# LGD upset at departure of sold sheep



## Skiesblue (Aug 20, 2018)

I’ve heard of LGDs whining and pacing during the load up after a sale but yesterday my newest dog was really vocal. Not aggressive but anxious. Any stories or opinions?  He’s a rescue maybe he saw some butchering?


----------



## BrendaMNgri (Aug 21, 2018)

Sent you a PM.


----------



## Skiesblue (Aug 21, 2018)

And also a potential liability with an adopted dog. You don’t know how they’ve been raised.  And you warn about that.


----------



## BrendaMNgri (Aug 22, 2018)

Rescues are always a big unknown, yes, and you are taking chances, but as I PM'd  you this isn't anything to do with that as much, or from witnessing a butchering, or his past, it's just a natural grieving process the dog is going through when his stock is removed from him. These dogs spend the year guarding and nurturing stock. It is no surprise at all that when we ship the stock off, they are confused, worried, anxious. Glad he is doing better.


----------



## Donna R. Raybon (Aug 22, 2018)

You have LGD for what purpose????  To bond with and guard with their life the stock under their protection??
Always secure your dogs prior to sorting and loading the dog's livestock!!!  Think about it.  Yes,  it makes the dog anxious when someone messes with their charges.  Never put your dog at risk of biting those helping to sort and load livestock.


----------



## Skiesblue (Aug 22, 2018)

He’s fine today. Next time I’ll make sure he’s elsewhere.
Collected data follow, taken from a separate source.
-- ==== Sys2Proof/Laws/Memory.lean ====
section
/-!
SUPPORT. The laws of memory: every operation keeps the canonical form, a read after a write gives what was written, and a write leaves every
other address alone.
-/
namespace Sys2Proof.Machine

/-! ## The canonical form -/

/-- The canonical form, entry by entry. -/
theorem Memory.wf_cons (k : Nat) (v : Byte) (t : Memory) :
    Memory.wf ((k, v) :: t) = true ↔ v ≠ Memory.blank ∧ (∀ p ∈ t, k < p.1) ∧ Memory.wf t = true := by
  induction t generalizing k v with
  | nil => simp [Memory.wf]
  | cons q t ih =>
    obtain ⟨k', v'⟩ := q
    simp only [Memory.wf, Bool.and_eq_true, bne_iff_ne, decide_eq_true_eq, List.mem_cons, forall_eq_or_imp]
    constructor
    · rintro ⟨⟨h1, h2⟩, h3⟩
      have := (ih k' v').1 h3
      exact ⟨h1, ⟨h2, fun p hp => lt_trans h2 (this.2.1 p hp)⟩, h3⟩
    · rintro ⟨h1, ⟨h2, _⟩, h3⟩
      exact ⟨⟨h1, h2⟩, h3⟩

@[simp] theorem Memory.wf_nil : Memory.wf [] = true := rfl

/-- The addresses of memory after a write. -/
theorem Memory.put_mem (m : Memory) (a : Nat) (b : Byte) : ∀ p ∈ m.put a b, p.1 = a ∨ p ∈ m := by
  induction m with
  | nil => intro p hp; unfold Memory.put at hp; split at hp <;> simp_all
  | cons q t ih =>
    obtain ⟨k, v⟩ := q
    intro p hp
    unfold Memory.put at hp
    split at hp
    · rcases List.mem_cons.1 hp with h | h
      · exact .inr (by simp [h])
      · exact (ih p h).imp id (fun h => List.mem_cons_of_mem _ h)
    · split at hp
      · split at hp
        · exact .inr (List.mem_cons_of_mem _ hp)
        · rcases List.mem_cons.1 hp with h | h
          · exact .inl (by simp [h])
          · exact .inr (List.mem_cons_of_mem _ h)
      · split at hp
        · exact .inr hp
        · rcases List.mem_cons.1 hp with h | h
          · exact .inl (by simp [h])
          · exact .inr h

/-- A write keeps the canonical form. -/
theorem Memory.put_wf (m : Memory) (a : Nat) (b : Byte) (h : m.wf = true) : (m.put a b).wf = true := by
  induction m with
  | nil => unfold Memory.put; split <;> simp_all [Memory.wf]
  | cons q t ih =>
    obtain ⟨k, v⟩ := q
    have hc := (Memory.wf_cons k v t).1 h
    unfold Memory.put
    split
    · rename_i hk
      refine (Memory.wf_cons _ _ _).2 ⟨hc.1, fun p hp => ?_, ih hc.2.2⟩
      rcases Memory.put_mem t a b p hp with e | e
      · omega
      · exact hc.2.1 p e
    · split
      · rename_i hk
        split
        · exact hc.2.2
        · rename_i hb
          exact (Memory.wf_cons _ _ _).2 ⟨hb, fun p hp => by have := hc.2.1 p hp; omega, hc.2.2⟩
      · split
        · exact h
        · rename_i h1 h2 hb
          refine (Memory.wf_cons _ _ _).2 ⟨hb, fun p hp => ?_, h⟩
          rcases List.mem_cons.1 hp with e | e
          · subst e; simp only; omega
          · have := hc.2.1 p e; omega

/-- So does a write of several bytes. -/
theorem Memory.putBytes_wf (bs : List Byte) (m : Memory) (a : Nat) (h : m.wf = true) : (m.putBytes a bs).wf = true := by
  induction bs generalizing m a with
  | nil => exact h
  | cons b t ih => exact ih _ _ (Memory.put_wf m a b h)

/-- So does a write of a word. -/
theorem Memory.putWord_wf (m : Memory) (a : Nat) (w : Word) (h : m.wf = true) : (m.putWord a w).wf = true :=
  Memory.putBytes_wf _ m a h

/-- So does zeroing. -/
theorem Memory.zero_wf (n : Nat) (m : Memory) (a : Nat) (h : m.wf = true) : (m.zero a n).wf = true := by
  induction n generalizing m a with
  | zero => exact h
  | succ n ih => exact ih _ _ (Memory.put_wf m a 0 h)

/-- So does a write under byte enables. -/
theorem Memory.putEn_wf (bs : List (Option Byte)) (m : Memory) (a : Nat) (h : m.wf = true) : (m.putEn a bs).wf = true := by
  induction bs generalizing m a with
  | nil => exact h
  | cons b t ih =>
    cases b with
    | none => exact ih _ _ h
    | some b => exact ih _ _ (Memory.put_wf m a b h)

/-- So does dropping entries. -/
theorem Memory.filter_wf (m : Memory) (p : Host.Cell → Bool) (h : m.wf = true) : Memory.wf (m.filter p) = true := by
  induction m with
  | nil => rfl
  | cons q t ih =>
    obtain ⟨k, v⟩ := q
    have hc := (Memory.wf_cons k v t).1 h
    simp only [List.filter_cons]
    split
    · exact (Memory.wf_cons _ _ _).2 ⟨hc.1, fun r hr => hc.2.1 r (List.mem_filter.1 hr).1, ih hc.2.2⟩
    · exact ih hc.2.2

/-- A fold of operations that each keep the canonical form keeps it. -/
theorem Memory.foldl_wf {α : Type} (l : List α) (f : Memory → α → Memory) (hf : ∀ m x, m.wf = true → (f m x).wf = true)
    (m : Memory) (h : m.wf = true) : (l.foldl f m).wf = true := by
  induction l generalizing m with
  | nil => exact h
  | cons x t ih => exact ih _ (hf m x h)

/-- The same for `each`. -/
theorem Memory.each_wf {α : Type} (l : List α) (f : α → Memory → Memory) (hf : ∀ x m, m.wf = true → (f x m).wf = true)
    (m : Memory) (h : m.wf = true) : Memory.wf (each l f m) = true := by
  induction l generalizing m with
  | nil => exact h
  | cons x t ih => exact ih _ (hf x m h)

/-- A switched-off cluster's memories. -/
theorem Memory.dropCluster_wf (m : Memory) (k : Nat) (h : m.wf = true) : (m.dropCluster k).wf = true := by
  unfold Memory.dropCluster Memory.drop
  split
  · exact Memory.filter_wf _ _ (Memory.filter_wf _ _ (Memory.filter_wf _ _ h))
  · exact h

/-- What a reset or a sleep keeps. -/
theorem Memory.aoKept_wf (m : Memory) (h : m.wf = true) : m.aoKept.wf = true := Memory.filter_wf _ _ h

/-- A descriptor handed back. -/
theorem Memory.clearOwn_wf (m : Memory) (a : Nat) (h : m.wf = true) : (m.clearOwn a).wf = true := Memory.putBytes_wf _ _ _ h

/-- A copied frame of words. -/
theorem Memory.copyWords_wf (n : Nat) (m : Memory) (a b : Nat) (z : Nat → Bool) (h : m.wf = true) : (m.copyWords a b z n).wf = true := by
  induction n generalizing m with
  | zero => exact h
  | succ n ih => exact ih _ (Memory.putWord_wf _ _ _ h)

/-- A zeroed delay region. -/
theorem zeroRegion_wf (m : Memory) (r : Region) (h : m.wf = true) : (zeroRegion m r).wf = true := Memory.filter_wf _ _ h

/-- A program written into a bank. -/
theorem fillBank_wf (m : Memory) (n b : Nat) (prog : List Nat) (h : m.wf = true) : (fillBank m n b prog).wf = true :=
  Memory.foldl_wf _ _ (fun _ _ h => Memory.putBytes_wf _ _ _ h) _ (Memory.filter_wf _ _ h)

/-- A block's initial data. -/
theorem initBlock_wf (act : Option Sheaf) (data : List Byte) (m : Memory) (b : SBlock) (h : m.wf = true) : (initBlock act data m b).wf = true := by
  unfold initBlock
  simp only
  split
  · exact h
  · split
    · exact Memory.putBytes_wf _ _ _ h
    · refine Memory.each_wf _ _ (fun p m hm => ?_) _ h
      split
      · exact hm
      · exact Memory.put_wf _ _ _ hm

/-- Everything the single pass of a load writes. -/
theorem Sys.passWrites_wf (s : Sys) (img : Image) (h : s.mem.wf = true) : (s.passWrites img).mem.wf = true :=
  Memory.foldl_wf _ _ (fun m b h => initBlock_wf _ _ m b h) _ (Memory.foldl_wf _ _ (fun m n h => fillBank_wf m n _ _ h) _ h)

/-- The new regions of a load. -/
theorem Sys.zeroFill_wf (s : Sys) (sh : Sheaf) (h : s.mem.wf = true) : (s.zeroFill sh).mem.wf = true :=
  Memory.foldl_wf _ _ (fun m r h => zeroRegion_wf m r h) _ h

/-! ## Reads after writes -/

/-- No entry lies at or below an address under all others. -/
theorem Memory.get_lt (m : Memory) (a : Nat) (h : ∀ p ∈ m, a < p.1) : m.get a = Memory.blank := by
  cases m with
  | nil => rfl
  | cons q t =>
    obtain ⟨k, v⟩ := q
    have := h (k, v) (by simp)
    simp only at this
    unfold Memory.get
    rw [if_neg (by omega), if_pos this]

/-- A read after a write to the same address gives the value written. -/
theorem Memory.get_put (m : Memory) (a : Nat) (b : Byte) (h : m.wf = true) : (m.put a b).get a = b := by
  induction m with
  | nil => unfold Memory.put; split <;> simp_all [Memory.get]
  | cons q t ih =>
    obtain ⟨k, v⟩ := q
    have hc := (Memory.wf_cons k v t).1 h
    unfold Memory.put
    split
    · rename_i hk
      unfold Memory.get
      rw [if_neg (by omega), if_neg (by omega)]
      exact ih hc.2.2
    · split
      · rename_i h1 h2
        split
        · rename_i hb
          rw [hb]
          exact Memory.get_lt t a (fun p hp => by have := hc.2.1 p hp; omega)
        · simp [Memory.get]
      · rename_i h1 h2
        split
        · rename_i hb
          unfold Memory.get
          rw [if_neg h2, if_pos (by omega), hb]
        · simp [Memory.get]

/-- A write leaves every other address alone. -/
theorem Memory.get_put_ne (m : Memory) (a c : Nat) (b : Byte) (hne : c ≠ a) (h : m.wf = true) : (m.put a b).get c = m.get c := by
  induction m with
  | nil =>
    unfold Memory.put
    split
    · rfl
    · unfold Memory.get
      rw [if_neg (Ne.symm hne)]
      split <;> simp [Memory.get]
  | cons q t ih =>
    obtain ⟨k, v⟩ := q
    have hc := (Memory.wf_cons k v t).1 h
    unfold Memory.put
    split
    · rename_i hk
      unfold Memory.get
      rw [ih hc.2.2]
    · split
      · rename_i h1 h2
        split
        · conv_rhs => unfold Memory.get
          rw [if_neg (by omega)]
          split
          · exact Memory.get_lt t c (fun p hp => by have := hc.2.1 p hp; omega)
          · rfl
        · subst h2
          unfold Memory.get
          rw [if_neg (Ne.symm hne), if_neg (Ne.symm hne)]
      · rename_i h1 h2
        split
        · rfl
        · conv_lhs => unfold Memory.get
          rw [if_neg (Ne.symm hne)]
          split
          · rename_i hlt
            unfold Memory.get
            rw [if_neg (by omega), if_pos (by omega)]
          · rfl

/-- A write of several bytes leaves every address outside them alone. -/
theorem Memory.get_putBytes_ne (bs : List Byte) (m : Memory) (a c : Nat) (hc : c < a ∨ a + bs.length ≤ c) (h : m.wf = true) :
    (m.putBytes a bs).get c = m.get c := by
  induction bs generalizing m a with
  | nil => rfl
  | cons b t ih =>
    simp only [List.length_cons] at hc
    unfold Memory.putBytes
    rw [ih _ _ (by omega) (Memory.put_wf m a b h), Memory.get_put_ne m a c b (by omega) h]

/-- A read after a write of several bytes. -/
theorem Memory.bytes_putBytes (bs : List Byte) (m : Memory) (a : Nat) (h : m.wf = true) : (m.putBytes a bs).bytes a bs.length = bs := by
  induction bs generalizing m a with
  | nil => rfl
  | cons b t ih =>
    simp only [List.length_cons, Memory.bytes, Memory.putBytes]
    rw [ih _ _ (Memory.put_wf m a b h), Memory.get_putBytes_ne t _ _ _ (by omega) (Memory.put_wf m a b h), Memory.get_put m a b h]

end Sys2Proof.Machine
end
Actually he was elsewhere but wiggled through the fence and we were just too busy to put him up.


----------



## Donna R. Raybon (Aug 22, 2018)

If they can stick their nose through it, they will wiggle out!!  I cannot fathom how a +125# dog can get through a hole a cat could not!  Escape artists of the first order.  I always had to tie mine in a stall to prevent escapes.  And , had to use heavy chain, couple swivels, snap hook, buckle collar, or risk their chewing/breaking loose   Mine were ok with me and BCs moving sheep.  But if anyone else brought a dog, they would not have it.  Same with me milking or working goat, no problem.  And, they were always gentle with young children, no matter what.


----------